— ASSIGNMENT —
Find the line with "rw [← s.movePointer_setCt" in the entries below. Repeat it, every following line, and the line with "sender's slot. -/", exactly and with nothing added.

───── DATASET

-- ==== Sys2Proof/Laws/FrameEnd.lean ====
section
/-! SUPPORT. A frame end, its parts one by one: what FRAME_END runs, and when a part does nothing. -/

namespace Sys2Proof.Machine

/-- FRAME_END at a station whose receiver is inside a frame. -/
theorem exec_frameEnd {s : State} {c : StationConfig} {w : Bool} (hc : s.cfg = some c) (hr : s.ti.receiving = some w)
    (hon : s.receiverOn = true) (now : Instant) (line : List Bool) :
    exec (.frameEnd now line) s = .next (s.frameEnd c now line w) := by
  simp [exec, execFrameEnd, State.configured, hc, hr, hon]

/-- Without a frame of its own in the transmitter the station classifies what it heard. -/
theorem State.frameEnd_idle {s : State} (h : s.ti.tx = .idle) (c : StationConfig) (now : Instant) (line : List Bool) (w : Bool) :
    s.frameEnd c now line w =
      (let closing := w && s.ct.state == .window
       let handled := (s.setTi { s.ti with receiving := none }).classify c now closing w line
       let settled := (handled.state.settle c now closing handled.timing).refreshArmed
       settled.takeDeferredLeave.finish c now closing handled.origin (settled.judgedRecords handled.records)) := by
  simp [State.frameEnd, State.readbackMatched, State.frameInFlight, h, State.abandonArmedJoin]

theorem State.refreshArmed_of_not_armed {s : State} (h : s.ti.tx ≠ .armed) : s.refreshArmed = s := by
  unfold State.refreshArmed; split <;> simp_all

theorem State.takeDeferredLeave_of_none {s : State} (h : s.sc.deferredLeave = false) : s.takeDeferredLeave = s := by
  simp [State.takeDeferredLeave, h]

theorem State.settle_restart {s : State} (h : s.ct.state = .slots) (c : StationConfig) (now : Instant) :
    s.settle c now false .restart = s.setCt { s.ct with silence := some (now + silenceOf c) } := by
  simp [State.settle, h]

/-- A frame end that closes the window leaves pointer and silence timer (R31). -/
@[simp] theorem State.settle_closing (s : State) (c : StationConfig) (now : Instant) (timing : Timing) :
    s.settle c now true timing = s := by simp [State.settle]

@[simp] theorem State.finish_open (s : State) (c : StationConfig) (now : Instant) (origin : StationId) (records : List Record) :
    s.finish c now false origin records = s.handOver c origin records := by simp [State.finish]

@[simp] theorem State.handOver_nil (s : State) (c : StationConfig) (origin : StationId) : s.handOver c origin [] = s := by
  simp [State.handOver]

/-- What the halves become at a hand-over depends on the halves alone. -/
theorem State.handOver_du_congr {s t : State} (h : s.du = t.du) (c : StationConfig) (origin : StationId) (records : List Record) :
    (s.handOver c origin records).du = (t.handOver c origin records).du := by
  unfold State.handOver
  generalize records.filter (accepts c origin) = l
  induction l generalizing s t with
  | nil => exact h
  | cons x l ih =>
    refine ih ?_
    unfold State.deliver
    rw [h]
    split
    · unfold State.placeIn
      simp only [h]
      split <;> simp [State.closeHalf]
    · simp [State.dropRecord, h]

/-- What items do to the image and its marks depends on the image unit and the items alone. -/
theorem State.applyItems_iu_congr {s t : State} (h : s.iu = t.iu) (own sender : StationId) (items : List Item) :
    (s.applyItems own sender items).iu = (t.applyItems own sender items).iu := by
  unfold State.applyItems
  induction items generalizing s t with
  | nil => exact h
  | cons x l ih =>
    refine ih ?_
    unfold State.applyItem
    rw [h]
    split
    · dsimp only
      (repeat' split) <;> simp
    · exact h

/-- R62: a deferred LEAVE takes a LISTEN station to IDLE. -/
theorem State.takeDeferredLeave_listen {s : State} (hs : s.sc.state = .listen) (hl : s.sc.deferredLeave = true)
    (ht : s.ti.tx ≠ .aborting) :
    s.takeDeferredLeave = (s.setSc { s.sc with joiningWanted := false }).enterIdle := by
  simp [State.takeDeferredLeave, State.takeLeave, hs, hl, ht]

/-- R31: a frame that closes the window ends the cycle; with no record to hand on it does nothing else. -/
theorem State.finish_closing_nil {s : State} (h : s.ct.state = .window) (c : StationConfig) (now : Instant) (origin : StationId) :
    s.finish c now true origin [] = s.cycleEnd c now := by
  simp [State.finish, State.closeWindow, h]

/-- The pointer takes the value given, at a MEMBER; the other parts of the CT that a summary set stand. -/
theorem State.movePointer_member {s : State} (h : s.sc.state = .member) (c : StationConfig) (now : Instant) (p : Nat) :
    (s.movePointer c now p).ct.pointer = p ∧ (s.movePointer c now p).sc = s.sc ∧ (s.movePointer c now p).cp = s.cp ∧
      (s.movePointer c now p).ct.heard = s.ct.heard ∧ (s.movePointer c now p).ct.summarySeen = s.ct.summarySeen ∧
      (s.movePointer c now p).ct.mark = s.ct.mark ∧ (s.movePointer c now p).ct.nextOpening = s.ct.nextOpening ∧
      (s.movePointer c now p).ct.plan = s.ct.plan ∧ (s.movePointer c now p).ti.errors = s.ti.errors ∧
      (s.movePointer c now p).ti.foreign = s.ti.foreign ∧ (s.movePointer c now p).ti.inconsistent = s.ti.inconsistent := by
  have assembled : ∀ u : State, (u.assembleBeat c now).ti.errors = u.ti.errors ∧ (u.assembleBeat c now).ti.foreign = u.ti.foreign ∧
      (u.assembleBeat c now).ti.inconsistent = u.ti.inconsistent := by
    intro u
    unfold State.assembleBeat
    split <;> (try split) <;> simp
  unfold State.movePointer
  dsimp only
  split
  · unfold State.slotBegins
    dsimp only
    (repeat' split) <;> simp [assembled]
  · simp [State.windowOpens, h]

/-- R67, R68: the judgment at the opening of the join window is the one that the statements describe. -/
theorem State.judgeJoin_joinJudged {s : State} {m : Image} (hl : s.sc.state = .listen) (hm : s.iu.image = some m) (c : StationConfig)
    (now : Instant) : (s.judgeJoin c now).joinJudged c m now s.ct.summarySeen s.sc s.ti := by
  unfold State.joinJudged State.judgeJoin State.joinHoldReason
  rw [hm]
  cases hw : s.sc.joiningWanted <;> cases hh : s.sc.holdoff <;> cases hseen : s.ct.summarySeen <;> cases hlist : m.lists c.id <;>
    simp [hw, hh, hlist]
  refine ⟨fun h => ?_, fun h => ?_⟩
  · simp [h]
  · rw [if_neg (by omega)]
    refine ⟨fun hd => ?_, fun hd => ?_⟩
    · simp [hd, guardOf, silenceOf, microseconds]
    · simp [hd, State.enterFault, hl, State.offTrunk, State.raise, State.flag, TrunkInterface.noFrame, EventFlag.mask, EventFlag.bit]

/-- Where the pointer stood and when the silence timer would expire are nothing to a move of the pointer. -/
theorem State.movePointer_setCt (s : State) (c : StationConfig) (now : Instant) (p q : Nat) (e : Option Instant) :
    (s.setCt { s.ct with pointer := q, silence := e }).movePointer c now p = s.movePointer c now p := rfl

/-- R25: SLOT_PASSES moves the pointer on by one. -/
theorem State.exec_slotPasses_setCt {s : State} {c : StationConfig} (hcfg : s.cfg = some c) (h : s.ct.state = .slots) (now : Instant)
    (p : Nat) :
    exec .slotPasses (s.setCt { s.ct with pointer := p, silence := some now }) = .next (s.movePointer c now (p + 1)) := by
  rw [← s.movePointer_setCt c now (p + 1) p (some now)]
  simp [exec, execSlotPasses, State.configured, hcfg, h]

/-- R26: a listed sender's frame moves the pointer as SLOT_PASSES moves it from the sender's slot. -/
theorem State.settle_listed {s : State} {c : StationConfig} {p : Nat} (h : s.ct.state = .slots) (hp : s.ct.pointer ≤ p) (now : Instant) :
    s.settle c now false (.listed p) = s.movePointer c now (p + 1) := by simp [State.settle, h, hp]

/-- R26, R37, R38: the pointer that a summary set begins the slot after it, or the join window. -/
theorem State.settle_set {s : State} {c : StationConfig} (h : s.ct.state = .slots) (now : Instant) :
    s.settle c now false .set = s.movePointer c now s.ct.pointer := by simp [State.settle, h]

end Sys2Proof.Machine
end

──────────

— WRITTEN SOLUTION —
  rw [← s.movePointer_setCt c now (p + 1) p (some now)]
  simp [exec, execSlotPasses, State.configured, hcfg, h]

/-- R26: a listed sender's frame moves the pointer as SLOT_PASSES moves it from the sender's slot. -/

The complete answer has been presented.